Homebuyers may place trust in information conveyed via marketing content. This is, in part, because they are generally aware that shared ownership is a government-backed and publicly-subsidised affordable homes scheme delivered by housing associations who describe themselves as ‘charitable’ and ‘not-for-profit’.

However, shared ownership advertisements often over-simplify complexity by promoting benefits while understating hazards, This is particularly problematic given marketing campaigns are frequently positioned as an education tool, with homebuyers implicitly encouraged to place reliance on advertisements, advertorials and other online promotional resources including FAQs and online seminars

It is clearly welcome that the ASA have upheld two complaints about shared ownership advertising, and are currently investigating a complaint about a ‘Black Friday’ shared ownership promotion. Nonetheless​,​ ​tackling non-compliance with consumer protection regulations​ and the CAP Code on an ad-by-ad basis is slow and ineffective given the multi-partner and multi-media context of contemporary shared ownership advertising. It is for this reason that the report Shared Ownership: The Consumer Perspective recommends that the ASA collaborate with other agencies to undertake an independent review into shared ownership marketing, consult on options to prevent mis-selling and deliver an enforceable Code of Practice.

Shared Ownership Resources was launched in March 2021. One of the aims of the platform is to provide greater clarity on complex issues to assist first-time buyers and shared owners in making informed decisions.
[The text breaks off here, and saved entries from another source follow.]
/-- HELLO is broadcast every 10 ms by a port in HELLO (R374). -/
def helloBroadcast (port t : Nat) (c : Cfg) (m : Mach) : Mach :=
  let m := tickTo t m
  match m.links[port]? with
  | none => m
  | some l =>
    if !portOn c port || !l.macUp || !inHello l || !shakes m || l.helloAt.any fun a => m.now < a + 10000000 then m
    else send (.frame port (2 ^ 48 - 1) (wrapOf c port) (plainHead 5 0xF (selfEngine c m) 128) (helloBytes (ownHello c m port)))
      (linkSet port (fun l => { l with helloAt := some m.now }) m)

/-! ### Loss of a peer (R388 to R390) -/

/-- A peer on or off the time path (R384): offsets count from when it came on it, and one that leaves it waits for none (R374). -/
def onPath (b : Bool) (p : Peer) : Peer :=
  { p with timePath := b, offsets := if b == p.timePath then p.offsets else [], state := if p.state = 6 && !b then 7 else p.state }

/-- The member's time path: the lowest port whose peer is the master in SECURE or later, with tick source 2 (R384). -/
def retime (c : Cfg) (m : Mach) : Mach :=
  let syn := roleOf c = 1 && m.tick.cfg.src = 2
  let isMaster (p : Peer) : Bool := 5 ≤ p.state && p.engine == some 0
  let first := m.links.zipIdx.find? fun l => l.1.peers.any isMaster
  { m with links := m.links.zipIdx.map fun l =>
      { l.1 with peers := l.1.peers.map fun p => onPath (syn && isMaster p && first.any (·.2 == l.2)) p } }

/-- A peer's state after it has been lost: nothing of its association stays (R376, R389). -/
def peerClear (next now : Nat) (p : Peer) : Peer :=
  { p with state := next, since := now, offered := false, gap := false, nextSeq := 0, expSeq := 0, unacked := [], queue := []
           credits := [], offsets := [], returning := p.returning || 5 ≤ p.state, timePath := false
           myNonce := 0, nonce := 0, ephKey := 0, eph := 0, cak := [], ckn := [], sa := 0, an := 0, pn := 0 }

/-- A count has met a sequence (R146). -/
def seqMet (count seq : Nat) : Bool := decide (subMod count (seq % 2 ^ 16) (2 ^ 16) < 2 ^ 15)

/-- The remote WAIT of word 0 of a layer's tile-command is met, or there is none (R148). -/
def remoteMet (y : Queue) (x : Desc) (i : Nat) : Bool :=
  (mget x.waits (2 * i + x.alt.toNat)).all fun r => seqMet ((mget y.routes r.1).getD 0) r.2

/-- Layers of a queue over a binding that wait at word 0 on a remote route (R389). -/
def remoteWaits (m : Mach) (port e : Nat) : List (Nat × Nat) :=
  (m.queues.filter fun y => m.casc.binds.any fun b => b.2.recv && b.2.q == y.1 && b.2.port == port && b.2.engine == e).flatMap fun y =>
    (y.2.descs.filter fun d => d.2.phase == 2 && !d.2.cancelled && !remoteMet y.2 d.2 d.2.next).map fun d => (y.1, d.1)

/-- A cross-cascade RESHARD under way ends with LINK_LOST where a binding of its queue takes the lost link to the lost engine (R222). -/
def lostReshard (m : Mach) (port e detail : Nat) (o : SoOp) : SoOp :=
  if o.status = stOk && (m.casc.binds.any fun b => b.2.q == o.q && b.2.engine == e && b.2.port == port) && (descGet m o.q o.desc).any (fun x => x.type == 5 && leAt x.bytes 0xA 1 == 1) then
    { o with status := stLinkLost, detail := detail } else o

/-- The tile-commands that may read routes of a binding over the lost peer: one that goes on reading once the parked bytes are exhausted ends
with LINK_LOST (R389). -/
def lossMarks (port e detail : Nat) (m : Mach) : Mach :=
  let qs := (m.casc.binds.filter fun b => b.2.recv && b.2.port == port && b.2.engine == e).map (·.2.q)
  { m with cores := m.cores.map fun x => if x.tc.any (fun t => qs.contains t.q) then { x with linkLost := some detail } else x }
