/-- A write whose full 64-bit register value is `v`; `mask` marks the halves written. -/
def write8 (off v : Nat) (lo hi : Bool) (t : Nat) (d : Dev) : Dev :=
  let m := d.m
  match off with
  | 0x010 => { d with cfg := { d.cfg with fwAddr := bits v 12 40 * 4096 } }
  | 0x018 => { d with cfg := { d.cfg with fwLen := v % 2 ^ 32 } }
  | 0x020 => if lo then fwGo v d else d
  | 0x028 => if lo then { d with m := cmdTailWrite v m } else d
  | 0x040 => if lo then { d with m := evtHeadWrite d.cfg v m } else d
  | 0x050 =>
    if !lo then d else
      let d := if bits v 1 1 = 1 then lockProtection d
               else if d.cfg.lockProt then { d with m := badWrite 0x050 d.m } else d
      let d := if bits v 2 1 = 1 then lockRole d
               else if d.cfg.lockRole then { d with m := badWrite 0x050 d.m } else d
      if v % 2 = 1 then lockTables d
      else if d.cfg.lockTables then { d with m := badWrite 0x050 d.m } else d
  | 0x068 => if lo && v % 2 = 1 then { d with m := { m with bad := false } } else d
  | 0x1000 => if lo && hi then warmReset 8 v d else { d with m := badWrite 0x1000 m }
  | 0x1008 => setWrite off (10 ≤ bits v 0 7 && bits v 0 7 ≤ 95)
      (fun c => { c with gateIdle := bits v 8 1 == 1, cap := bits v 0 7 }) d
  | 0x2000 => tableWrite off true (fun b => { b with ctx := v % 2 ^ 40 }) d
  | 0x2008 => tableWrite off true (fun b => { b with cnt := v % 2 ^ 40 }) d
  | 0x2010 => tableWrite off true (fun b => { b with dom := v % 2 ^ 40 }) d
  | 0x2018 => tableWrite off true (fun b => { b with feed := v % 2 ^ 40 }) d
  | 0x2020 => tableWrite off true (fun b => { b with pool := v % 2 ^ 40 }) d
  | 0x2028 => tableWrite off true (fun b => { b with dl := v % 2 ^ 40 }) d
  | 0x2030 => tableWrite off (6 ≤ v % 32 && v % 32 ≤ 16) (fun b => { b with dlLog2 := v % 32 }) d
  | 0x2040 => { d with m := dlHeadWrite d.cfg (v % 2 ^ 17) m }
  | 0x2050 => tableWrite off true (fun b => { b with pr := v % 2 ^ 40 }) d
  | 0x2058 => tableWrite off (10 ≤ v % 32 && v % 32 ≤ 20) (fun b => { b with prLog2 := v % 32 }) d
  | 0x2068 => { d with m := prHeadWrite d.cfg (v % 2 ^ 21) m }
  | 0x2078 => tableWrite off (bits v 8 7 ≤ 64 && bits v 0 7 ≤ 64 && bits v 8 7 + bits v 0 7 ≤ 96)
      (fun b => { b with partT := bits v 8 7, partH := bits v 0 7 }) d
  | 0x3000 => tickCfgWrite (if lo && hi then 8 else 4) v t d
  | 0x3008 => { d with cfg := { d.cfg with ptmEpoch := v % 2 ^ 64 } }
  | 0x3018 => if lo && v % 2 = 1 then { d with m := { m with tick := { m.tick with refused := false } } } else d
  | 0x4000 => { d with cfg := { d.cfg with evtIrq := ⟨bits v 16 16, bits v 15 1 == 1, bits v 0 11⟩ } }
  | 0x4008 => { d with cfg := { d.cfg with dlIrq := ⟨bits v 16 16, bits v 15 1 == 1, bits v 0 11⟩ } }
  | 0x5000 =>
    if d.cfg.lockProt then { d with m := badWrite off m }
    else { d with cfg := { d.cfg with protG := v % 2 ^ 15 } }
  | 0x5008 => setWrite off (sharesOk v) (fun c => { c with mpShare := shareBytes v ++ c.mpShare.drop 8 }) d
  | 0x5010 => setWrite off (sharesOk v) (fun c => { c with mpShare := c.mpShare.take 8 ++ shareBytes v }) d
  | 0x6000 =>
    if hpOk (bits v 0 8) (bits v 16 5) then
      let m := refill d.cfg m
      { cfg := { d.cfg with hp := { d.cfg.hp with outRate := bits v 0 8, outDepth := bits v 16 5 } }
        m := { m with hp := { m.hp with outTok := min m.hp.outTok (2 ^ bits v 16 5) } } }
    else { d with m := badWrite off m }
  | 0x6008 =>
    if hpOk (bits v 0 8) (bits v 16 5) then
      let m := refill d.cfg m
      { cfg := { d.cfg with hp := { d.cfg.hp with inRate := bits v 0 8, inDepth := bits v 16 5 } }
        m := { m with hp := { m.hp with inTok := min m.hp.inTok (2 ^ bits v 16 5) } } }
    else { d with m := badWrite off m }
  | 0x6010 => setWrite off (1 ≤ bits v 0 14 && bits v 0 14 ≤ 10000)
      (fun c => { c with hp := { c.hp with lossTimeout := bits v 0 14 } }) d
  | 0x6018 =>
    if bits v 0 16 ≤ 60000 then
      { cfg := { d.cfg with hp := { d.cfg.hp with hbLimit := bits v 0 16 } }
        m := { m with hp := { m.hp with hbStart := m.now } } }
    else { d with m := badWrite off m }
  | 0x6020 => { d with m := heartbeat t m }
  | 0x8000 => if lo then { d with m := mbistGo v m } else d
  | _ =>
    if 0x7000 ≤ off && off < 0x8000 then linkWrite ((off - 0x7000) / 0x400) ((off - 0x7000) % 0x400) off v d
    else if 0x10000 ≤ off && off < 0x18000 && (off - 0x10000) % 0x400 = 8 then
      let k := (off - 0x10000) / 0x400
      if d.m.cores.length ≤ k then d else noGateWrite k (v % 2 = 1) d
    else if 0x20000 ≤ off && off < 0x28000 then
      let w := (off - 0x20000) / 4
      let m := if lo then msixWrite w v m else m
      { d with m := if hi then msixWrite (w + 1) (v >>> 32) m else m }
    else d

/-- A BAR0 write: whole or half a register, aligned; anything else is ignored (R325, R448). -/
def writeBar0 (off width v t : Nat) (d : Dev) : Dev :=
  let d := { d with m := tickTo t d.m }
  if width = 8 && off % 8 = 0 then write8 off (v % 2 ^ 64) true true t d
  else if width = 4 && off % 8 = 0 then
    write8 off (regVal d off / 2 ^ 32 * 2 ^ 32 + v % 2 ^ 32) true false t d
  else if width = 4 && off % 8 = 4 then
    write8 (off - 4) (regVal d (off - 4) % 2 ^ 32 + v % 2 ^ 32 * 2 ^ 32) false true t d
  else d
I will therefore publish this ‘open letter’ on the website, and will likewise publish your response as and when it is received.

I would, of course, be pleased to discuss further the matters outlined in this letter, and look forward to your response.

Kind regards,

Sue Phillips

Founder, Shared Ownership Resources

Shared Ownership Resources was established in 2021 to champion the interests of shared owners and households considering shared ownership. The project publishes case studies, collaborates with housing, legal and financial experts to offer specialist information and advice; and campaigns for improved transparency and better outcomes and against mis-selling and other poor practices in the sector.

UPDATE: 26 June 2023

Shared Ownership Resources received an engaged response from the ASA. Further updates to follow in due course.

One Comment

  1. Stewart Moxon
    June 26, 2023

    Unfortunately, as in all leasehold, the consumer is being duped and the various government bodies set up to protect people’s interests are incompetently looking on.